▶

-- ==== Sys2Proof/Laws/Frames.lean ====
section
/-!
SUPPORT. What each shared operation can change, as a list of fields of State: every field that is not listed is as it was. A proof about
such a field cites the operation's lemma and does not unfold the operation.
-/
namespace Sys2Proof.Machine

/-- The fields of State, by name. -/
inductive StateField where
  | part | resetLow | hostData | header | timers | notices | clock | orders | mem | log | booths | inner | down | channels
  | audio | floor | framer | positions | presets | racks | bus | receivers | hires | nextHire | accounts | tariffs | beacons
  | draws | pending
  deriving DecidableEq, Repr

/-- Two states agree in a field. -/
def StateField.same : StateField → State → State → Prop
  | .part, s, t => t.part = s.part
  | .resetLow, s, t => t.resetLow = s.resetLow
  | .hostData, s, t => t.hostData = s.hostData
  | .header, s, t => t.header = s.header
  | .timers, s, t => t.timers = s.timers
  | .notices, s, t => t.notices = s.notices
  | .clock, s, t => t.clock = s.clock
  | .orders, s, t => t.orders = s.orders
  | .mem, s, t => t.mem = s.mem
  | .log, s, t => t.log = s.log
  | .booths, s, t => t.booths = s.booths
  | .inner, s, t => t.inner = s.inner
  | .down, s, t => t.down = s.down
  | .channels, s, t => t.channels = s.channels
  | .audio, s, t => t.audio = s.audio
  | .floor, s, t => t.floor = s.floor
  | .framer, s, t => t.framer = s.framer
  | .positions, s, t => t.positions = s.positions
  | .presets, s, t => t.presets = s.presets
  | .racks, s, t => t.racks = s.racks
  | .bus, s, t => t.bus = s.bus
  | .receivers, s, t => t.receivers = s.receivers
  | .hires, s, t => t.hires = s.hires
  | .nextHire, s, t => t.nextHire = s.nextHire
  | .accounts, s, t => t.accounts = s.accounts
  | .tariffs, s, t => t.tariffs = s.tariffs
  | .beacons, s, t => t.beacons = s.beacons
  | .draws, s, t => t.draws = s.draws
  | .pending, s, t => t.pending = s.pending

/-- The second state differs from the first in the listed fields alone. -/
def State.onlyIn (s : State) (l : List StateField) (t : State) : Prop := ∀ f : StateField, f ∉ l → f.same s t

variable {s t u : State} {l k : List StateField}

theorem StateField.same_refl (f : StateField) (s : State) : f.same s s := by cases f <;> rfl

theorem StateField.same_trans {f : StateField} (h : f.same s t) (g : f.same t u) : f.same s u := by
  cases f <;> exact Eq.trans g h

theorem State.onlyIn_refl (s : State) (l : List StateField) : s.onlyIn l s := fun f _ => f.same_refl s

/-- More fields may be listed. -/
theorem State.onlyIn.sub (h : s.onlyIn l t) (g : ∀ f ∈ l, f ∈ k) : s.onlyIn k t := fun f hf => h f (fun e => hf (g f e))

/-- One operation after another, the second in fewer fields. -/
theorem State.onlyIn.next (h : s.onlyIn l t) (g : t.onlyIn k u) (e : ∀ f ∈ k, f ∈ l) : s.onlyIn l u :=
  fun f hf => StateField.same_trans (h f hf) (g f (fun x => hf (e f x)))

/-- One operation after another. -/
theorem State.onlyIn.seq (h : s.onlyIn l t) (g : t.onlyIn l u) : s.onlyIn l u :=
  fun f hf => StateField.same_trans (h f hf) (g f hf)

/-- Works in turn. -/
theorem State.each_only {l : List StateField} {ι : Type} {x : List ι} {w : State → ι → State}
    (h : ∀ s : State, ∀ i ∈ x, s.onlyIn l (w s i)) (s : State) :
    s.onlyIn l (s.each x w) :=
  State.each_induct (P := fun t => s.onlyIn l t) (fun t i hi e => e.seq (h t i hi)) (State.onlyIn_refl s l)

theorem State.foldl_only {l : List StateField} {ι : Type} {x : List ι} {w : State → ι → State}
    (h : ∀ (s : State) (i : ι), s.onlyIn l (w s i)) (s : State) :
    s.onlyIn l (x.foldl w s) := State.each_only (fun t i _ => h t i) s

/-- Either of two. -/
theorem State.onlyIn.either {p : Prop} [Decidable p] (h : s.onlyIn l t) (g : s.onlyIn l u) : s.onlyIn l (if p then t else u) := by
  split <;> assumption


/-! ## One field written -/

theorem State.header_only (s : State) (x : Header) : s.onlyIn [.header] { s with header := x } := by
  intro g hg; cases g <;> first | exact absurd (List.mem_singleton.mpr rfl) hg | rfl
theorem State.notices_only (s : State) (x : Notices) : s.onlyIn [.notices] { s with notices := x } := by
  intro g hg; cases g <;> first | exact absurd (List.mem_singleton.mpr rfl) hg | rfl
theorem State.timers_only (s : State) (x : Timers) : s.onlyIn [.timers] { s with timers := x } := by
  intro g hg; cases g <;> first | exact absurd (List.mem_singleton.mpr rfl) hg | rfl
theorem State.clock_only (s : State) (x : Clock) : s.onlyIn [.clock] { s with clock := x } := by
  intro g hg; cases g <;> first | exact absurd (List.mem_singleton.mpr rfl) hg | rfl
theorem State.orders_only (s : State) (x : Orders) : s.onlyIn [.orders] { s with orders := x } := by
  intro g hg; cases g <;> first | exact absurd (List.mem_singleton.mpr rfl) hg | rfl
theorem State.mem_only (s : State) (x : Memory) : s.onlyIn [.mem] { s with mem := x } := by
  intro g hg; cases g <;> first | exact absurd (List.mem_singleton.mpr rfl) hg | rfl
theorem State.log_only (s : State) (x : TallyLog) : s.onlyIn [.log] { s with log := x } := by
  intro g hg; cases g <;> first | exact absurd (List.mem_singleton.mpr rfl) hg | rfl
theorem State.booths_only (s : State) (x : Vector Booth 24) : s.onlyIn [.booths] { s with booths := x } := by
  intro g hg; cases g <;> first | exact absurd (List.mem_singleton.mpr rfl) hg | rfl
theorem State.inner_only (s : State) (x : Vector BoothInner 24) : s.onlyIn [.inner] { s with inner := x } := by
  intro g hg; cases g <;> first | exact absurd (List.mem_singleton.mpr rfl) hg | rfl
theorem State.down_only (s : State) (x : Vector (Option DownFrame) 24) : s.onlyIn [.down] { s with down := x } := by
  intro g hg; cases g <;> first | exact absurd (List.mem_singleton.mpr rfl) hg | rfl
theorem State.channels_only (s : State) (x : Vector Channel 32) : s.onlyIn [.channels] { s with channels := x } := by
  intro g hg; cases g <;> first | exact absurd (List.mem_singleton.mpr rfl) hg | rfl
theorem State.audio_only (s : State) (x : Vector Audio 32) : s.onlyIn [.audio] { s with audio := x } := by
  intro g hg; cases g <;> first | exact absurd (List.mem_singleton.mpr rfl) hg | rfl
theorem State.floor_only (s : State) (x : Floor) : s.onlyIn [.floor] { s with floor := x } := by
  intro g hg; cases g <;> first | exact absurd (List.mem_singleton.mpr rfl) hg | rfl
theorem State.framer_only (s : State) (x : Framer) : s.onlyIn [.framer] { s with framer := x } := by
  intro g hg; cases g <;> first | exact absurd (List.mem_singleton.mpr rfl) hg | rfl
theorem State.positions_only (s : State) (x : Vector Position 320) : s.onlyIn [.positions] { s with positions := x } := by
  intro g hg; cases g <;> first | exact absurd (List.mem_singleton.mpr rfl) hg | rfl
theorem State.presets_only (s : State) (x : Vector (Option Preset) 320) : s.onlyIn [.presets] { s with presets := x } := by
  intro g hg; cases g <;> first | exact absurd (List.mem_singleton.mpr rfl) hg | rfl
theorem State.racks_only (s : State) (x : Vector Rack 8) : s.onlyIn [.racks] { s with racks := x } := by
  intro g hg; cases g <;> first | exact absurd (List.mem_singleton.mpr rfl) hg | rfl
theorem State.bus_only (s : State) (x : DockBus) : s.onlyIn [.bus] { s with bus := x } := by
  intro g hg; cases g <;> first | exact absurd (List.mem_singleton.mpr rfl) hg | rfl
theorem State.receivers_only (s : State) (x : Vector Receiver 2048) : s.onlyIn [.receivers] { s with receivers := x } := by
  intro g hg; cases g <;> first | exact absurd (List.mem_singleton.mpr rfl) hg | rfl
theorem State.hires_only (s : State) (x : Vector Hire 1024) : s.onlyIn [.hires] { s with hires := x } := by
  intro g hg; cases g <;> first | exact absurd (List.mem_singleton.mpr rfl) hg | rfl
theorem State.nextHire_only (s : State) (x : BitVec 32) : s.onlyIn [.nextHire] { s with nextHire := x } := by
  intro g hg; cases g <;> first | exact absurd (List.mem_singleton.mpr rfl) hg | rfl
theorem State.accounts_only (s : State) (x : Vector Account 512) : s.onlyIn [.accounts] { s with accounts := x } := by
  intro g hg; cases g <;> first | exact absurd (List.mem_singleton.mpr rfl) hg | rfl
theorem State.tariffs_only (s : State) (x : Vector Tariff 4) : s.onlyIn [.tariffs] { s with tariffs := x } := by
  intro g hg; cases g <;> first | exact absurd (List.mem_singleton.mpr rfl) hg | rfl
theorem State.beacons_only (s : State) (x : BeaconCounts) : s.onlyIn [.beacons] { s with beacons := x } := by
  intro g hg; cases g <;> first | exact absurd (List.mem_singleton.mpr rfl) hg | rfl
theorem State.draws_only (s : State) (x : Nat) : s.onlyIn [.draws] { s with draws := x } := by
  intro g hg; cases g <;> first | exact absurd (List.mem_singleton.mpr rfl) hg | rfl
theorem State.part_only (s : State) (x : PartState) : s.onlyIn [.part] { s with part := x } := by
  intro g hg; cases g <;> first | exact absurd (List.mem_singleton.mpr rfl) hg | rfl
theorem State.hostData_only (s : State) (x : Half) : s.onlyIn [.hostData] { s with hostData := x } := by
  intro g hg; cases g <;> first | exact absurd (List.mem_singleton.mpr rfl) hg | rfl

◀
▶

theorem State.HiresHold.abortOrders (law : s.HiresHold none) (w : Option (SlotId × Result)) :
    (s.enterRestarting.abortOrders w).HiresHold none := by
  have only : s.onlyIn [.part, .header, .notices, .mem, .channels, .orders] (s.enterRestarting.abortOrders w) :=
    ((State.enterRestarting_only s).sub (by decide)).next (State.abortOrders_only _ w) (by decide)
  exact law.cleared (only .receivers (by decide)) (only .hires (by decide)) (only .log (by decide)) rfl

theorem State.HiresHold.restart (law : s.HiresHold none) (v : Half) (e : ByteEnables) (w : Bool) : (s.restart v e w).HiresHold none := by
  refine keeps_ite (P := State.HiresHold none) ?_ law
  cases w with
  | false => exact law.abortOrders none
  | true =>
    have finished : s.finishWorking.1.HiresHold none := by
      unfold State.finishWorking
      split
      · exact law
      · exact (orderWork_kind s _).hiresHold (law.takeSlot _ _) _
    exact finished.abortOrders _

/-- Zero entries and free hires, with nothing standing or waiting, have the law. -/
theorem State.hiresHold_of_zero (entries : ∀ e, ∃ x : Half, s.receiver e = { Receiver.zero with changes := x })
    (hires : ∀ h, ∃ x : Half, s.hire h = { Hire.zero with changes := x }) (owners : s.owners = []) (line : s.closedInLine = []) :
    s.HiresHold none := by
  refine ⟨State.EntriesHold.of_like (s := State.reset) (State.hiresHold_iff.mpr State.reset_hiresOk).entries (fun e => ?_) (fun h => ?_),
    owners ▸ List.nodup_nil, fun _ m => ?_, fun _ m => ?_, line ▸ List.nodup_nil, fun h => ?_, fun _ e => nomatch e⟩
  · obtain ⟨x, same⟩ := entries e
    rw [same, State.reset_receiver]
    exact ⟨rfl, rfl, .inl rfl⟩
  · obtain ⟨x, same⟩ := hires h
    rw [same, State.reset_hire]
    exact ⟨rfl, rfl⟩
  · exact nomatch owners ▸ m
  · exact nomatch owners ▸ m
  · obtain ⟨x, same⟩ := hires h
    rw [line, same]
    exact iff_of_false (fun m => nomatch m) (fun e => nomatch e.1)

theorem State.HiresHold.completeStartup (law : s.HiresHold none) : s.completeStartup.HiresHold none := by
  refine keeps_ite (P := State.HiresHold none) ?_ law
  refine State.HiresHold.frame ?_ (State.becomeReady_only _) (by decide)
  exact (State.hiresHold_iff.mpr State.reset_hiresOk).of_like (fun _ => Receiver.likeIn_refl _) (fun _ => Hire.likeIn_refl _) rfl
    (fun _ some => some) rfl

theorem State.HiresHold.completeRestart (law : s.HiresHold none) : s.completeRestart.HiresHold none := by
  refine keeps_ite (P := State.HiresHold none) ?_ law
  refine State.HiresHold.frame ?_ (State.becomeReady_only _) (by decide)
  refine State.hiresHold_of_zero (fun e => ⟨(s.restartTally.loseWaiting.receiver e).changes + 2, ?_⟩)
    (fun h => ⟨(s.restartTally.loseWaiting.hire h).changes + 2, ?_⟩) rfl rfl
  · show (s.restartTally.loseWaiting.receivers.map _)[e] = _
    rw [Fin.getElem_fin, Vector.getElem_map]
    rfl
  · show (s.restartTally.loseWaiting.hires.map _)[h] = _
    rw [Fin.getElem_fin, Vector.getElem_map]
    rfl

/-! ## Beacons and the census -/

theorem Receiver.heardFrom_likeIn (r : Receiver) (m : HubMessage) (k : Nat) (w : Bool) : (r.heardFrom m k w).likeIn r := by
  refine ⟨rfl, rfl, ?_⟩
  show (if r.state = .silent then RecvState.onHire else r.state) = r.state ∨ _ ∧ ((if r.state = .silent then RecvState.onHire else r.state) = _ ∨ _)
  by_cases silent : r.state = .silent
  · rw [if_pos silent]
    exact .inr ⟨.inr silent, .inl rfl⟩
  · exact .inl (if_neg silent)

◀

In the listing above, count every line that contains the word "floor" and give the number with no comment.

3